• _TASK TO COMPLETE_
The entries below contain a stretch that opens with the line containing "unfold Sys.frameFor Sys.freeFrame" and closes with the line containing "none has. -/"; set down that stretch exactly, both ends included, and nothing else.

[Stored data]
·····

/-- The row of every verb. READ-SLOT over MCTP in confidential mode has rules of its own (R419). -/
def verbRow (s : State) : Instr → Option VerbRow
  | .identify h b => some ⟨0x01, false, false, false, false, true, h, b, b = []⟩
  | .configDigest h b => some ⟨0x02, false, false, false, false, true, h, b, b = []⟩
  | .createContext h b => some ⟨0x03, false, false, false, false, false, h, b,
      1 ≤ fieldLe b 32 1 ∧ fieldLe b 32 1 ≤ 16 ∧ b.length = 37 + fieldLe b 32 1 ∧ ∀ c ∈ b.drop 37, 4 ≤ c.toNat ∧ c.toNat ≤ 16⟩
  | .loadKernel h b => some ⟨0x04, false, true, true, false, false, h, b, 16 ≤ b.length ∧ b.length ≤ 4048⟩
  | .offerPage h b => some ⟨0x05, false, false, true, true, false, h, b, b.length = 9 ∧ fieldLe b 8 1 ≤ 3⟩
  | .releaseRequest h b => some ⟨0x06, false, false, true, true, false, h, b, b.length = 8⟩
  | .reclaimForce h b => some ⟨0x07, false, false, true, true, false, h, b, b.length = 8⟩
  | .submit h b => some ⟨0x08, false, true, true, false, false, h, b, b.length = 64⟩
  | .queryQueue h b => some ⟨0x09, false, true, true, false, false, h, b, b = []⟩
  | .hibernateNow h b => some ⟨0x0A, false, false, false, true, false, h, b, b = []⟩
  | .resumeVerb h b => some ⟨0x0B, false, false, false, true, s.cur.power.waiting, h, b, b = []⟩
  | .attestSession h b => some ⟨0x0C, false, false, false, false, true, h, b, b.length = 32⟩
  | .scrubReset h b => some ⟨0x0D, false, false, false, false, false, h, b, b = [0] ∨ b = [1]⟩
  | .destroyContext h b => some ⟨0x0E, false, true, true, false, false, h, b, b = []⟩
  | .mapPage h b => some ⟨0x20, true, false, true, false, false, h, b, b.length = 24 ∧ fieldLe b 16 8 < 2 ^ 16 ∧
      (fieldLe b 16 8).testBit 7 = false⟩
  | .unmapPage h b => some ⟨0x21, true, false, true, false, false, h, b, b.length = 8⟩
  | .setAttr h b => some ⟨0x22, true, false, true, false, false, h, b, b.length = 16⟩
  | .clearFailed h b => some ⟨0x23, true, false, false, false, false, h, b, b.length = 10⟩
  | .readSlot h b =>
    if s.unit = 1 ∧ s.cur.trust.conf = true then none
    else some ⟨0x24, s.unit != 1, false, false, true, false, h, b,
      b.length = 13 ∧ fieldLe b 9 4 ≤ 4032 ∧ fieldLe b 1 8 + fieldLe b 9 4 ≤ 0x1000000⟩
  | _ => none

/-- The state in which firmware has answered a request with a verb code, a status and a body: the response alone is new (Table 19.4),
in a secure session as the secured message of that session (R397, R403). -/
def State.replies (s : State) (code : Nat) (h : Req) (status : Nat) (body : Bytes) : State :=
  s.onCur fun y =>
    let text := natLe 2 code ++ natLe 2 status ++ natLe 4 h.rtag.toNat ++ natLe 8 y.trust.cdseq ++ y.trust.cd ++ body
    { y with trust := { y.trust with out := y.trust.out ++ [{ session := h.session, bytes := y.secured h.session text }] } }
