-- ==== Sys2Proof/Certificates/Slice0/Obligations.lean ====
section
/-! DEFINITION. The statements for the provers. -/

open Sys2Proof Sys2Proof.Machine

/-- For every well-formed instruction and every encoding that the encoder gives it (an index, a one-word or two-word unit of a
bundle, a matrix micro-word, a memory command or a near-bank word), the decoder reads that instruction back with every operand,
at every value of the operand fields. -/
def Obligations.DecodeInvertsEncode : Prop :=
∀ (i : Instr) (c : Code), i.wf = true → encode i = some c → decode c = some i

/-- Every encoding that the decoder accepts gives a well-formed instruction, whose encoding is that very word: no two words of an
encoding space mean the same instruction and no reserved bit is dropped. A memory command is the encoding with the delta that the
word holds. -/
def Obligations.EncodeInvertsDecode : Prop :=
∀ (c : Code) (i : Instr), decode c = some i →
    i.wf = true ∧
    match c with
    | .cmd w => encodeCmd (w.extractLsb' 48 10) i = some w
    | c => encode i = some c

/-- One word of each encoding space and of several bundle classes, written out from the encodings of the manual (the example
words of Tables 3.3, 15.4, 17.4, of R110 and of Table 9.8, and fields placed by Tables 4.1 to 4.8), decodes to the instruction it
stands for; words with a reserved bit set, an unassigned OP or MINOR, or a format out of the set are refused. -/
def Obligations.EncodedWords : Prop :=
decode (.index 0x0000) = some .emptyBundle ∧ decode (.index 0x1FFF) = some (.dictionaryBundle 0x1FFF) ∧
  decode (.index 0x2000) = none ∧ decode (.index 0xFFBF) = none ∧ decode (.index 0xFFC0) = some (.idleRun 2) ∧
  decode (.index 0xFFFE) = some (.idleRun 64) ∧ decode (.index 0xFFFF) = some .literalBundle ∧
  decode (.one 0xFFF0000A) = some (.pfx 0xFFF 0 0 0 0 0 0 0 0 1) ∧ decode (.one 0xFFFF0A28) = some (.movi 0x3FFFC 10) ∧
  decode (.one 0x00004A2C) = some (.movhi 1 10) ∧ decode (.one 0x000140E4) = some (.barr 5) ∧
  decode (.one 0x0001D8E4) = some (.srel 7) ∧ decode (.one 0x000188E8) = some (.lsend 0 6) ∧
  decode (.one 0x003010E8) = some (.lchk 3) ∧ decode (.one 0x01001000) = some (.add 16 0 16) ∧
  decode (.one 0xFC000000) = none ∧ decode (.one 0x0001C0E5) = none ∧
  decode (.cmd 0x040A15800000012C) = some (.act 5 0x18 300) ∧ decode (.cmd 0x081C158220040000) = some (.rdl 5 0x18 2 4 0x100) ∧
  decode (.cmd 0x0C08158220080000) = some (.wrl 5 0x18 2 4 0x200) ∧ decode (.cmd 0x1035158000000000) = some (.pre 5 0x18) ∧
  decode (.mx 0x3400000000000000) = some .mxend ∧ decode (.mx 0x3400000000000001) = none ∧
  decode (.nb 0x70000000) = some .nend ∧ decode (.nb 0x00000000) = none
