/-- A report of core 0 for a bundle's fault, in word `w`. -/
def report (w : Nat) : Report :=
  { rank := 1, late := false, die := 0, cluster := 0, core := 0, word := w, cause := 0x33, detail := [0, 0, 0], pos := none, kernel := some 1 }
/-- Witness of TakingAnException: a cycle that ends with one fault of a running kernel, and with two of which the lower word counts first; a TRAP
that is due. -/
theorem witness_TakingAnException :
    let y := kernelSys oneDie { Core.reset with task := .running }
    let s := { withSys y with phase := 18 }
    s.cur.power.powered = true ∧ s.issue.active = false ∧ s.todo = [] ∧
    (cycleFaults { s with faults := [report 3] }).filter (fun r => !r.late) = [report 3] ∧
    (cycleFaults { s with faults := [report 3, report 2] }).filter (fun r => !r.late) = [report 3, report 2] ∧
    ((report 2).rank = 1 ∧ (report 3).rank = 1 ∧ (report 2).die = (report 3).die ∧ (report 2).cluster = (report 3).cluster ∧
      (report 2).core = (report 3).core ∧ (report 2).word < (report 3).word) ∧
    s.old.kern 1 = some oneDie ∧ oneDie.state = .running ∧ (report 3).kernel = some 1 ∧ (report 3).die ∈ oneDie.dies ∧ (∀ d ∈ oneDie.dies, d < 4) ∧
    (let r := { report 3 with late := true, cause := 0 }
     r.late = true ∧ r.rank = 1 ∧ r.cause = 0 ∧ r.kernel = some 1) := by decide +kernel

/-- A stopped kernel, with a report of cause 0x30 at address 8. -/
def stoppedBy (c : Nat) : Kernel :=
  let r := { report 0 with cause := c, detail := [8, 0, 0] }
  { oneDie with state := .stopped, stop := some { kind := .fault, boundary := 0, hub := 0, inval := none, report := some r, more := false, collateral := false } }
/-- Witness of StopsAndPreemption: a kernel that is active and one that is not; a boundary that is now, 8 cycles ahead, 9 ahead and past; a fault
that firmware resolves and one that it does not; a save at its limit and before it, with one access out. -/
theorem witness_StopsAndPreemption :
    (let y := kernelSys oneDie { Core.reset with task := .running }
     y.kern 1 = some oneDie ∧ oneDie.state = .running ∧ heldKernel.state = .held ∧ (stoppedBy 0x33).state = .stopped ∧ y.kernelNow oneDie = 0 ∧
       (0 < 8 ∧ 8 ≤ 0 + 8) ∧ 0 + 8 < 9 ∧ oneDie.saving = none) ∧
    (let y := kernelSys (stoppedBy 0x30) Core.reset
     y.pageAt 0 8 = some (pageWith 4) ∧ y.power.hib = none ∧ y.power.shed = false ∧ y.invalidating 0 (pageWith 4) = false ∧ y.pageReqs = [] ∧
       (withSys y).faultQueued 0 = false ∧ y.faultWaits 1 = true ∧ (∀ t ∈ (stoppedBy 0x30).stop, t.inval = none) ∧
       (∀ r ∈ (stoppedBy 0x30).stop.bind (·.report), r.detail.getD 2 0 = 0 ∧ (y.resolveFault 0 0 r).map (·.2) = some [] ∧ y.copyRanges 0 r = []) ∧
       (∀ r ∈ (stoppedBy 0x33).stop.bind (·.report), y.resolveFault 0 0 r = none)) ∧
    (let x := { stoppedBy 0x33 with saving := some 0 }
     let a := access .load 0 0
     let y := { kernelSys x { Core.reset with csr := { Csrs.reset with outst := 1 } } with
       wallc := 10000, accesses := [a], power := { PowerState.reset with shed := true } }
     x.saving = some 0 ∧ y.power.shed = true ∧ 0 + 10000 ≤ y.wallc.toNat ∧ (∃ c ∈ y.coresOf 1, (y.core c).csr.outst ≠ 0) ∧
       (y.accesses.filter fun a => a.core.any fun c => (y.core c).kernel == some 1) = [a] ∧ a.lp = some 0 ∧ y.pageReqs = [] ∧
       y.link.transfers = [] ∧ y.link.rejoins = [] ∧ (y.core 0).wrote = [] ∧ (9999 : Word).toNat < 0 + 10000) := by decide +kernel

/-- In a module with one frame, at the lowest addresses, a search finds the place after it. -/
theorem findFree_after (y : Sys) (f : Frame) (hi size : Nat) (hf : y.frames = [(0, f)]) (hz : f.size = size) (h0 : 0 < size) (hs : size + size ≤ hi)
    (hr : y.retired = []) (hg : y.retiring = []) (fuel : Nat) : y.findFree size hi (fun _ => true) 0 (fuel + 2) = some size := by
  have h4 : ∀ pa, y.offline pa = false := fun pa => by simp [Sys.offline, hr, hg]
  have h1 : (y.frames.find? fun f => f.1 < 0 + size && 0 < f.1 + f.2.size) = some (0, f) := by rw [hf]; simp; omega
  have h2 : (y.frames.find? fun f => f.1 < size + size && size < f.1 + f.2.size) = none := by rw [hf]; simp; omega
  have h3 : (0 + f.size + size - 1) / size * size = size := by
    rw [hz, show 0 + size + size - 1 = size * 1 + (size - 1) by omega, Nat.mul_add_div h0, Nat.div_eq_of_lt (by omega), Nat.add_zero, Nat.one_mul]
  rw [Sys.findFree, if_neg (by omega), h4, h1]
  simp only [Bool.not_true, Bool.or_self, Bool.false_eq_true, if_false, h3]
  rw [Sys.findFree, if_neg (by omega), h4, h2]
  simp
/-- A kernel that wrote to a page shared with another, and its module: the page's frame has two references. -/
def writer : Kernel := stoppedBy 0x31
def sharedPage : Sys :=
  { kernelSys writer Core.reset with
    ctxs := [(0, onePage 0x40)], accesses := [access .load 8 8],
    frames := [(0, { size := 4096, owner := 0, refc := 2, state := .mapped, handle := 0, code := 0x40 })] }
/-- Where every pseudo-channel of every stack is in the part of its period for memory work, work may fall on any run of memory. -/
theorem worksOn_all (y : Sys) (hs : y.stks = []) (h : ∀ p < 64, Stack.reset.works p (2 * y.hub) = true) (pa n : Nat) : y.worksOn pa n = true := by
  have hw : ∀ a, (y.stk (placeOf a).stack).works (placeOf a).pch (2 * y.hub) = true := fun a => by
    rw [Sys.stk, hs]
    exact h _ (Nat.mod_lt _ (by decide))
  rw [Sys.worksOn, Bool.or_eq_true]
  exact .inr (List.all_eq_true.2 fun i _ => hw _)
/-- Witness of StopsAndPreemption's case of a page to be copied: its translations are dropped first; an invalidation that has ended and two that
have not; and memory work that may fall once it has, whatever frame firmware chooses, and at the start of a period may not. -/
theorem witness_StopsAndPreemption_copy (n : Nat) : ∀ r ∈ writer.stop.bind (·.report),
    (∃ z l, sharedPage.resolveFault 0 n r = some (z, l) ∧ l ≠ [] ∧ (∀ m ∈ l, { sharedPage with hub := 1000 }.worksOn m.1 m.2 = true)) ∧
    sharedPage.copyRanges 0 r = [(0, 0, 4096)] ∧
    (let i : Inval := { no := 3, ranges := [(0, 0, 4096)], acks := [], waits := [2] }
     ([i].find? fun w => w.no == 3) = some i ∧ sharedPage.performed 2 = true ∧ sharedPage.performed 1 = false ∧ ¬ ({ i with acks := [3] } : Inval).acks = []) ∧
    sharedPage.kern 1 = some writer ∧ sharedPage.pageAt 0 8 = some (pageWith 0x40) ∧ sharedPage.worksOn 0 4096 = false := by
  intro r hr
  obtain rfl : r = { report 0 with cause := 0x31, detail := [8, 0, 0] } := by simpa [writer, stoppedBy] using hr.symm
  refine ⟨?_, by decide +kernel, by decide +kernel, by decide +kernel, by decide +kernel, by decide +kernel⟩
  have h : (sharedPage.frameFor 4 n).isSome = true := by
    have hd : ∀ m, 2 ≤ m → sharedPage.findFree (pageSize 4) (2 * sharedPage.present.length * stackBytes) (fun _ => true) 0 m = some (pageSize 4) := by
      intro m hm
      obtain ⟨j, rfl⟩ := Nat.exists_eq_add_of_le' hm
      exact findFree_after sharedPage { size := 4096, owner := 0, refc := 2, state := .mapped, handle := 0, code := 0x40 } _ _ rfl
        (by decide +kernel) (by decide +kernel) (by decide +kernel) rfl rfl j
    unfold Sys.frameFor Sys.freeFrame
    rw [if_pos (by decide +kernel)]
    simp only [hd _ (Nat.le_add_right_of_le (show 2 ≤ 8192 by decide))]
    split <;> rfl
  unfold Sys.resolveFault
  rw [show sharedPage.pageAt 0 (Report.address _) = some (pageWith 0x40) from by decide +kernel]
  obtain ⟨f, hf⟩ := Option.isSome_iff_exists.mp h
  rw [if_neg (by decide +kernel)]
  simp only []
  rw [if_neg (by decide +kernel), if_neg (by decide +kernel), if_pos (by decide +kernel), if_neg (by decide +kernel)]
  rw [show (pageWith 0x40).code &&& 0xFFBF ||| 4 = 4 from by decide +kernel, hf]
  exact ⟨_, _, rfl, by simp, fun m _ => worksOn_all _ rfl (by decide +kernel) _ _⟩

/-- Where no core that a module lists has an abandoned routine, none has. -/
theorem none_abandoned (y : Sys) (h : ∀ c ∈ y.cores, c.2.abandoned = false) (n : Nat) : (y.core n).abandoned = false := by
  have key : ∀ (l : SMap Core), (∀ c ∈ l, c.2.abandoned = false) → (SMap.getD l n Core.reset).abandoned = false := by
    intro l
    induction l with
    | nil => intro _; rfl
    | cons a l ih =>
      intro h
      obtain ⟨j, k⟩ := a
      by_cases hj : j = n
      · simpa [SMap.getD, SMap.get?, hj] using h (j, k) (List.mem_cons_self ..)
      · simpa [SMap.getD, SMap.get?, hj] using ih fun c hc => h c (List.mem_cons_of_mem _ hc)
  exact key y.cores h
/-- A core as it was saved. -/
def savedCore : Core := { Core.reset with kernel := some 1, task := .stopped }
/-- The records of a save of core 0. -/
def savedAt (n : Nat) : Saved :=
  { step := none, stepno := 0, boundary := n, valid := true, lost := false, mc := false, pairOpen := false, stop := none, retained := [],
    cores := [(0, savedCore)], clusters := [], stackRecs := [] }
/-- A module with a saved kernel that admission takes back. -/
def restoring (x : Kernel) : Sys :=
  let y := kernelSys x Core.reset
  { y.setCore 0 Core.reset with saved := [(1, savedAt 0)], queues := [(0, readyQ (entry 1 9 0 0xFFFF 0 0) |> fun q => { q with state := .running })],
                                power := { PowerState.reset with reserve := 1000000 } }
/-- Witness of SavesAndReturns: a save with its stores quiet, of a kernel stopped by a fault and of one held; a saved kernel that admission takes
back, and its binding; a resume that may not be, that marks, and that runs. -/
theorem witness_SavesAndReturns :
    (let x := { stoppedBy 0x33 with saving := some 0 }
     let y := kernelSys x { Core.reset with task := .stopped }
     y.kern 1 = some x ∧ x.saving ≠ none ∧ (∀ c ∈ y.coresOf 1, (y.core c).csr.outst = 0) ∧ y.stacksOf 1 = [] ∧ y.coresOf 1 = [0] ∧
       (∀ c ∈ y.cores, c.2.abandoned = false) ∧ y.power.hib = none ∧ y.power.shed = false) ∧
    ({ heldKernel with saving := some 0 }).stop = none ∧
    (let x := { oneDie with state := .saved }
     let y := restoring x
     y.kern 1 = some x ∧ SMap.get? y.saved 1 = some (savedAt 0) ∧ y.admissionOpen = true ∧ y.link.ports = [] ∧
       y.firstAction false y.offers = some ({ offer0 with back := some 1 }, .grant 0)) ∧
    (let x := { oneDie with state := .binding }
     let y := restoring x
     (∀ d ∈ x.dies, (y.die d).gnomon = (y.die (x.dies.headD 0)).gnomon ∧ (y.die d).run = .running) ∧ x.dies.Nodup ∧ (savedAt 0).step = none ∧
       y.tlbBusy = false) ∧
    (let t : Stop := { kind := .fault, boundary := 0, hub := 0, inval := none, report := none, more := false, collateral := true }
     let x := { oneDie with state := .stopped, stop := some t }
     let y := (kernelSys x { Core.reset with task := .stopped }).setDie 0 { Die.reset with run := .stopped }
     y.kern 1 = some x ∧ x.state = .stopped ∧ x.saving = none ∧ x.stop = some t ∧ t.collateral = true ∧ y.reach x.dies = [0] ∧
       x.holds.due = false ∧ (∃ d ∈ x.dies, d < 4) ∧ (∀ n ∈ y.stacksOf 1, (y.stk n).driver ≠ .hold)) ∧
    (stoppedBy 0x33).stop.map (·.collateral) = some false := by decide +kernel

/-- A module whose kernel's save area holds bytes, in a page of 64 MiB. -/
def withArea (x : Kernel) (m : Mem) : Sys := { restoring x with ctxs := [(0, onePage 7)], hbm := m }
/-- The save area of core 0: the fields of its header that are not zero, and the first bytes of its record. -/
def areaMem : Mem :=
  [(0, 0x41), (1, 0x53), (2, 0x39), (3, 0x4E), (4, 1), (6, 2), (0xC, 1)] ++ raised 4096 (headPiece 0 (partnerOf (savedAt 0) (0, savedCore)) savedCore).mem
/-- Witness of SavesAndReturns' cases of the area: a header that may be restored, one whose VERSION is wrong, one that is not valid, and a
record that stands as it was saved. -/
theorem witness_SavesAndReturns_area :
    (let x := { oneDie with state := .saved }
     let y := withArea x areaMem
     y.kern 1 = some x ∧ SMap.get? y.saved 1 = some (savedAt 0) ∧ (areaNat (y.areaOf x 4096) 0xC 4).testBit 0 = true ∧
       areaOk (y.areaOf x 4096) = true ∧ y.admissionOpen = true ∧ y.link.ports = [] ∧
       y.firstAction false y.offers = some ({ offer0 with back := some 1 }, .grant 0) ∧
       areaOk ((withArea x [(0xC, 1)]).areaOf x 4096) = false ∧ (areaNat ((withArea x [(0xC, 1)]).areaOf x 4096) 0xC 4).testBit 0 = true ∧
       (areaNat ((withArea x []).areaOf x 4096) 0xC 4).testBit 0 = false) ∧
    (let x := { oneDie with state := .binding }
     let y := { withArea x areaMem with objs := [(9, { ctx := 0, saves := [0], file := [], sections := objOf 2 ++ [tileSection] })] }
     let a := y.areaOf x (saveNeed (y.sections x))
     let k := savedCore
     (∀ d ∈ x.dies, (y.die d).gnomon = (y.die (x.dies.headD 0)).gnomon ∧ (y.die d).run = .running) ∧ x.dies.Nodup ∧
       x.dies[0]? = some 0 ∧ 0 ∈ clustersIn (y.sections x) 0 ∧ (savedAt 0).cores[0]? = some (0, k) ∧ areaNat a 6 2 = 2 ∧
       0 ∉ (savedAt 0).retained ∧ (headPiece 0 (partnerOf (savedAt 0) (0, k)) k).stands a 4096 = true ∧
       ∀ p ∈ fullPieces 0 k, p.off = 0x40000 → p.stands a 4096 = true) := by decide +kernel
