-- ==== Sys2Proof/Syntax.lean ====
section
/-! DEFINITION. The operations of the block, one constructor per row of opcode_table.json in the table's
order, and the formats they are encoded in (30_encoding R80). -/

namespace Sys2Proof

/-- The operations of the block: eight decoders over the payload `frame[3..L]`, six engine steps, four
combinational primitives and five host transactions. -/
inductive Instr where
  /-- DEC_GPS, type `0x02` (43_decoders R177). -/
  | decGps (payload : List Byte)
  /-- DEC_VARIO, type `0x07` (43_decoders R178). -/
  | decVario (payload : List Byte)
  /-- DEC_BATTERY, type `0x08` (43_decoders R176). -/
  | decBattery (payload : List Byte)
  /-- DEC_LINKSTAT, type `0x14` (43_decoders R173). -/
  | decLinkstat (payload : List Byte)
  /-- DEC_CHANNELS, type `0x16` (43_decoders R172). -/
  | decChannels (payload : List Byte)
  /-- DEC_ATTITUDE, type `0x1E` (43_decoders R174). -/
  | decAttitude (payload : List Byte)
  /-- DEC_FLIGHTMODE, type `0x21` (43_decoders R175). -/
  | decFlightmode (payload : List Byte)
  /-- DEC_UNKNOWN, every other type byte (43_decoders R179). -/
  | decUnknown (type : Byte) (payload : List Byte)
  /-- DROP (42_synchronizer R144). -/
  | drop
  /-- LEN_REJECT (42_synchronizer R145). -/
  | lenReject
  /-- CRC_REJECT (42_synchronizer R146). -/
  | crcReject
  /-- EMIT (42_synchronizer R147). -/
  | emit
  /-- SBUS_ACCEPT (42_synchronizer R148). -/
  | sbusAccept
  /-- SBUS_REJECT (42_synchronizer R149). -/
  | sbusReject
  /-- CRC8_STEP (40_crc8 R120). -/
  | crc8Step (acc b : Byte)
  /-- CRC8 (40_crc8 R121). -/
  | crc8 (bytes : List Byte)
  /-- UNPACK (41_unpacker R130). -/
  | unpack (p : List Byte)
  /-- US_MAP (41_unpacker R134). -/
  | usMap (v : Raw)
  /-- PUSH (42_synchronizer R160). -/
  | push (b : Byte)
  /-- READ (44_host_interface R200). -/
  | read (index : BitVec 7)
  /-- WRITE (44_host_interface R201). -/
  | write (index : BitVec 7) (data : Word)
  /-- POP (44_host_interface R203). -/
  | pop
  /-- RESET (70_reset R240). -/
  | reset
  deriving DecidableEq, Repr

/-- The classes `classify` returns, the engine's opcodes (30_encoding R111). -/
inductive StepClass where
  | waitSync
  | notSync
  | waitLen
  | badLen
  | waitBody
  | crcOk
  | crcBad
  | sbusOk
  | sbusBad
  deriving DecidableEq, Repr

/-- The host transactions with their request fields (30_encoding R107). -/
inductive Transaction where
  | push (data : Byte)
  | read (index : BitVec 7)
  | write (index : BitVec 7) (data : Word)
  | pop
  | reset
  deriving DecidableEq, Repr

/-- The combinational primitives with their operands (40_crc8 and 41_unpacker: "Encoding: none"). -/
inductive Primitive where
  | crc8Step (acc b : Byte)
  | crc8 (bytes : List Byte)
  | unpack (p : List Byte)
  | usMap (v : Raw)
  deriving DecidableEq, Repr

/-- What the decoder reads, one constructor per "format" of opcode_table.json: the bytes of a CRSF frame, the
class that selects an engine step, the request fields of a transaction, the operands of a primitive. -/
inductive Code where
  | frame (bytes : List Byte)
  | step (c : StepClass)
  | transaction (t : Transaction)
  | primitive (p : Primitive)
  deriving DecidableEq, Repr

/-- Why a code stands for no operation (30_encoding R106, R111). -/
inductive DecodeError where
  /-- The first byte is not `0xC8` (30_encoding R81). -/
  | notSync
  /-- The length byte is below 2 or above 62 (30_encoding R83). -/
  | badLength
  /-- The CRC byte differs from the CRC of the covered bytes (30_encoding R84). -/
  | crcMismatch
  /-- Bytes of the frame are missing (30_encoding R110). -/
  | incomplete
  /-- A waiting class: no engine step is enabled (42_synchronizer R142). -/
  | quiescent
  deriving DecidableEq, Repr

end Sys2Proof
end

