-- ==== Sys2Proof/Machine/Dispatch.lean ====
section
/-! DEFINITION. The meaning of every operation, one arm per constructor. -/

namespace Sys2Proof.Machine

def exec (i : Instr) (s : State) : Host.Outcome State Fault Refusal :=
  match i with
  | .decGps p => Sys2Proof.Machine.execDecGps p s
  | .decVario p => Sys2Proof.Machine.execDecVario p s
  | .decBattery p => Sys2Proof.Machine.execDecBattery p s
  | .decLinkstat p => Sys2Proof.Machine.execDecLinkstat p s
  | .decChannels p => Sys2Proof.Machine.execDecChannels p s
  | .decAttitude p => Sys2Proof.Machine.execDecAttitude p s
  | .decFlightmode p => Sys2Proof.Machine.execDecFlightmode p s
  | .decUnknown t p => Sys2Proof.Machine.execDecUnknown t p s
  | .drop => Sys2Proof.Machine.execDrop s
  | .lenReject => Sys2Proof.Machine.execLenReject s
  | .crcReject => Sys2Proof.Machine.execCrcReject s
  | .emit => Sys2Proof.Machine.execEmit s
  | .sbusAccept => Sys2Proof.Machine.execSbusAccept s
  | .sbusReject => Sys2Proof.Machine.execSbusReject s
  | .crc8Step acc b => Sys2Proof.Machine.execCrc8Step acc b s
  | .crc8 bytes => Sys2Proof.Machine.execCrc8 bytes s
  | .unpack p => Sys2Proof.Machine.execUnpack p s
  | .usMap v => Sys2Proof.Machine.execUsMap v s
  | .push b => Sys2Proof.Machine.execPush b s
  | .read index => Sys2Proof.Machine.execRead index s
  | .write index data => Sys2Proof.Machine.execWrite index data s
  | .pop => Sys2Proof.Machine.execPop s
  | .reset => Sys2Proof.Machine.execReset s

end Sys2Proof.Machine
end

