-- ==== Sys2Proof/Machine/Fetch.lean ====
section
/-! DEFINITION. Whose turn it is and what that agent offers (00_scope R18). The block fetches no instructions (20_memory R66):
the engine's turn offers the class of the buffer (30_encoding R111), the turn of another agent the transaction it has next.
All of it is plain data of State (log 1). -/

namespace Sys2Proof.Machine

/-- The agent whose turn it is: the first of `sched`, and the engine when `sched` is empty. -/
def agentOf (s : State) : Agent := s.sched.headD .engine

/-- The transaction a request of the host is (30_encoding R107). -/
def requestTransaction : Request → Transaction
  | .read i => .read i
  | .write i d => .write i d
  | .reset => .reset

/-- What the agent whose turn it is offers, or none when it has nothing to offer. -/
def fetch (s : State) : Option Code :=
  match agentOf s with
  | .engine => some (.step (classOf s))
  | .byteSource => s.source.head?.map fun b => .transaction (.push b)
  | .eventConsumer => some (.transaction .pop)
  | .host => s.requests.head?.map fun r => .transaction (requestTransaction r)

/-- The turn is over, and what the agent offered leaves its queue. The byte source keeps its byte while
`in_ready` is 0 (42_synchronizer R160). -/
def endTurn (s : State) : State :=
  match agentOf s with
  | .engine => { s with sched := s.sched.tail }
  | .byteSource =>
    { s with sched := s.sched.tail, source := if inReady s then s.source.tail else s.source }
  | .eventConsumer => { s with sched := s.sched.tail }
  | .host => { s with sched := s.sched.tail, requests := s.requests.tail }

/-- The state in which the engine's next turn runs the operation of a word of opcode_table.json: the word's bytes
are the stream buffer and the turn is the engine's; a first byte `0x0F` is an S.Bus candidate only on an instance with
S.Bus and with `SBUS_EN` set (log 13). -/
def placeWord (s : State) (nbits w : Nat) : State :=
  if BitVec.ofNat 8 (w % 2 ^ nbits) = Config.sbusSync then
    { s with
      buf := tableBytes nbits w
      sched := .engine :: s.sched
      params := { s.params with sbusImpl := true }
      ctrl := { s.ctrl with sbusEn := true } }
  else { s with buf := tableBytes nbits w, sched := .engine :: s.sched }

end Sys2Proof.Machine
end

·····

• _OUTPUT OF THE EXERCISE_
    unfold Sys.frameFor Sys.freeFrame
    rw [if_pos (by decide +kernel)]
    simp only [hd _ (Nat.le_add_right_of_le (show 2 ≤ 8192 by decide))]
    split <;> rfl
  unfold Sys.resolveFault
  rw [show sharedPage.pageAt 0 (Report.address _) = some (pageWith 0x40) from by decide +kernel]
  obtain ⟨f, hf⟩ := Option.isSome_iff_exists.mp h
  rw [if_neg (by decide +kernel)]
  simp only []
  rw [if_neg (by decide +kernel), if_neg (by decide +kernel), if_pos (by decide +kernel), if_neg (by decide +kernel)]
  rw [show (pageWith 0x40).code &&& 0xFFBF ||| 4 = 4 from by decide +kernel, hf]
  exact ⟨_, _, rfl, by simp, fun m _ => worksOn_all _ rfl (by decide +kernel) _ _⟩

/-- Where no core that a module lists has an abandoned routine, none has. -/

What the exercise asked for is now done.